Type 1. A modulus is bound by a combination of structure factors: [|U_{\bf h}|^{2}\leq {1\over m} \sum\limits_{s = 1}^{m} a_{s} (-{\bf h}) U_{{\bf h} ({\bf I}-{\bf R}_{s})}, \eqno(2.2.5.1)] where m is the order of the point group and [a_{s}(-{\bf h}) =] [\exp (-2\pi i {\bf h}\cdot {\bf T}_{s})].

Applied to low-order space groups, (2.2.5.1)[link] gives [\eqalign{ P1: &\quad |U_{h, \,  k, \,  l}|^{2}\leq 1\cr P\bar{1}: &\quad U_{h, \,  k, \,  l}^{2}\leq 0.5 + 0.5 U_{2h, \,  2k, \,  2l}\cr P2_{1}: &\quad |U_{h, \,  k, \,  l}|^{2}\leq 0.5 + 0.5(-1)^{k} U_{2h, \,  0, \,  2l}.}] The meaning of each inequality is easily understandable: in [P\bar{1}], for example, [U_{2h, \,  2k, \,  2l}] must be positive if [|U_{h, \,  k, \,  l}|] is large enough.

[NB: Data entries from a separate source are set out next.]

-- ==== Sys2Proof/Word.lean ====
section
/-! DEFINITION. The word types of HUFFCORE: a 32-bit command or register-space word (rules R7, R80), and a byte
(rule R6: a symbol is one byte). Nothing in the block is signed (rule R8). -/

namespace Sys2Proof

/-- A command word or a register-space word, 32 bits (CMD_W, rule R7). -/
abbrev Word := BitVec 32

/-- A symbol, a source byte, a container byte or an output byte, 8 bits (rule R6). -/
abbrev Byte := BitVec 8

end Sys2Proof
end

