-- ==== Sys2Proof/Machine/Step.lean ====
section
/-! DEFINITION. One step of the machine: the next transaction at its ports (rules R16, R69). -/

namespace Sys2Proof.Machine

/-- One step. -/
def step (s : State) : Host.Outcome State Fault Refusal := nextEvent s

/-- `s` with the command word that spec/opcode_table.json numbers as `w` the next one the host sends (assumption 2). The block
fetches nothing (rule R72); its next command is the next transfer on the command port. -/
def State.withFetchWord (s : State) (_nbits w : Nat) : State := sendFirst (BitVec.ofNat 32 w) s

end Sys2Proof.Machine
end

Type 2. The modulus of the sum or of the difference of two structure factors is bound by a combination of structure factors: [ \eqalignno{|U_{\bf h} \pm U_{{\bf h}'}|^{2} &\leq {1\over m} \left\{\sum\limits_{s = 1}^{m} a_{s} (-{\bf h}) U_{{\bf h} ({\bf I}-{\bf R}_{s})} + \sum\limits_{s = 1}^{m} a_{s} (-{\bf h}') U_{{\bf h}' ({\bf I}-{\bf R}_{s})}\right.\cr &\quad \left. \pm 2{\scr Re} \left[\sum\limits_{s = 1}^{m} a_{s} (-{\bf h}') U_{{\bf h}-{\bf h}' {\bf R}_{s}}\right]\right\}&(2.2.5.2)}] where [{\scr Re}] stands for `real part of'. Equation (2.2.5.2)[link] applied to P1 gives [|U_{\bf h}\pm U_{{\bf h}'}|^{2} \leq 2\pm 2 |U_{{\bf h}-{\bf h}'}| \cos \varphi_{{\bf h}-{\bf h}'}.]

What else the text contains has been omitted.